### REQUIREMENT
Please give an exact copy of every line from the one holding "s.iy := rfl" through the final line of the records below.

** Opening DATA UNDER STUDY block **

/-! ## `setBC` -/

@[simp] theorem State.setBC_a (s : State) (v : Word) : (s.setBC v).a = s.a := rfl
@[simp] theorem State.setBC_f (s : State) (v : Word) : (s.setBC v).f = s.f := rfl
@[simp] theorem State.setBC_b (s : State) (v : Word) : (s.setBC v).b = hiByte v := rfl
@[simp] theorem State.setBC_c (s : State) (v : Word) : (s.setBC v).c = loByte v := rfl
@[simp] theorem State.setBC_d (s : State) (v : Word) : (s.setBC v).d = s.d := rfl
@[simp] theorem State.setBC_e (s : State) (v : Word) : (s.setBC v).e = s.e := rfl
@[simp] theorem State.setBC_h (s : State) (v : Word) : (s.setBC v).h = s.h := rfl
@[simp] theorem State.setBC_l (s : State) (v : Word) : (s.setBC v).l = s.l := rfl
@[simp] theorem State.setBC_altA (s : State) (v : Word) : (s.setBC v).altA = s.altA := rfl
@[simp] theorem State.setBC_altF (s : State) (v : Word) : (s.setBC v).altF = s.altF := rfl
@[simp] theorem State.setBC_altB (s : State) (v : Word) : (s.setBC v).altB = s.altB := rfl
@[simp] theorem State.setBC_altC (s : State) (v : Word) : (s.setBC v).altC = s.altC := rfl
@[simp] theorem State.setBC_altD (s : State) (v : Word) : (s.setBC v).altD = s.altD := rfl
@[simp] theorem State.setBC_altE (s : State) (v : Word) : (s.setBC v).altE = s.altE := rfl
@[simp] theorem State.setBC_altH (s : State) (v : Word) : (s.setBC v).altH = s.altH := rfl
@[simp] theorem State.setBC_altL (s : State) (v : Word) : (s.setBC v).altL = s.altL := rfl
@[simp] theorem State.setBC_ix (s : State) (v : Word) : (s.setBC v).ix = s.ix := rfl
@[simp] theorem State.setBC_iy (s : State) (v : Word) : (s.setBC v).iy = s.iy := rfl
@[simp] theorem State.setBC_sp (s : State) (v : Word) : (s.setBC v).sp = s.sp := rfl
@[simp] theorem State.setBC_pc (s : State) (v : Word) : (s.setBC v).pc = s.pc := rfl
@[simp] theorem State.setBC_i (s : State) (v : Word) : (s.setBC v).i = s.i := rfl
@[simp] theorem State.setBC_r (s : State) (v : Word) : (s.setBC v).r = s.r := rfl
@[simp] theorem State.setBC_iff1 (s : State) (v : Word) : (s.setBC v).iff1 = s.iff1 := rfl
@[simp] theorem State.setBC_iff2 (s : State) (v : Word) : (s.setBC v).iff2 = s.iff2 := rfl
@[simp] theorem State.setBC_im (s : State) (v : Word) : (s.setBC v).im = s.im := rfl
@[simp] theorem State.setBC_halted (s : State) (v : Word) : (s.setBC v).halted = s.halted := rfl
@[simp] theorem State.setBC_eiShadow (s : State) (v : Word) : (s.setBC v).eiShadow = s.eiShadow := rfl
@[simp] theorem State.setBC_nmiPending (s : State) (v : Word) : (s.setBC v).nmiPending = s.nmiPending := rfl
@[simp] theorem State.setBC_mem (s : State) (v : Word) : (s.setBC v).mem = s.mem := rfl
@[simp] theorem State.setBC_params (s : State) (v : Word) : (s.setBC v).params = s.params := rfl
@[simp] theorem State.setBC_inputs (s : State) (v : Word) : (s.setBC v).inputs = s.inputs := rfl
@[simp] theorem State.setBC_ioSpace (s : State) (v : Word) : (s.setBC v).ioSpace = s.ioSpace := rfl
@[simp] theorem State.setBC_bus (s : State) (v : Word) : (s.setBC v).bus = s.bus := rfl
@[simp] theorem State.setBC_free (s : State) (v : Word) : (s.setBC v).free = s.free := rfl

** Closing DATA UNDER STUDY block **

### ANSWER FOR THE TASK
@[simp] theorem State.setBC_iy (s : State) (v : Word) : (s.setBC v).iy = s.iy := rfl
@[simp] theorem State.setBC_sp (s : State) (v : Word) : (s.setBC v).sp = s.sp := rfl
@[simp] theorem State.setBC_pc (s : State) (v : Word) : (s.setBC v).pc = s.pc := rfl
@[simp] theorem State.setBC_i (s : State) (v : Word) : (s.setBC v).i = s.i := rfl
@[simp] theorem State.setBC_r (s : State) (v : Word) : (s.setBC v).r = s.r := rfl
@[simp] theorem State.setBC_iff1 (s : State) (v : Word) : (s.setBC v).iff1 = s.iff1 := rfl
@[simp] theorem State.setBC_iff2 (s : State) (v : Word) : (s.setBC v).iff2 = s.iff2 := rfl
@[simp] theorem State.setBC_im (s : State) (v : Word) : (s.setBC v).im = s.im := rfl
@[simp] theorem State.setBC_halted (s : State) (v : Word) : (s.setBC v).halted = s.halted := rfl
@[simp] theorem State.setBC_eiShadow (s : State) (v : Word) : (s.setBC v).eiShadow = s.eiShadow := rfl
@[simp] theorem State.setBC_nmiPending (s : State) (v : Word) : (s.setBC v).nmiPending = s.nmiPending := rfl
@[simp] theorem State.setBC_mem (s : State) (v : Word) : (s.setBC v).mem = s.mem := rfl
@[simp] theorem State.setBC_params (s : State) (v : Word) : (s.setBC v).params = s.params := rfl
@[simp] theorem State.setBC_inputs (s : State) (v : Word) : (s.setBC v).inputs = s.inputs := rfl
@[simp] theorem State.setBC_ioSpace (s : State) (v : Word) : (s.setBC v).ioSpace = s.ioSpace := rfl
@[simp] theorem State.setBC_bus (s : State) (v : Word) : (s.setBC v).bus = s.bus := rfl
@[simp] theorem State.setBC_free (s : State) (v : Word) : (s.setBC v).free = s.free := rfl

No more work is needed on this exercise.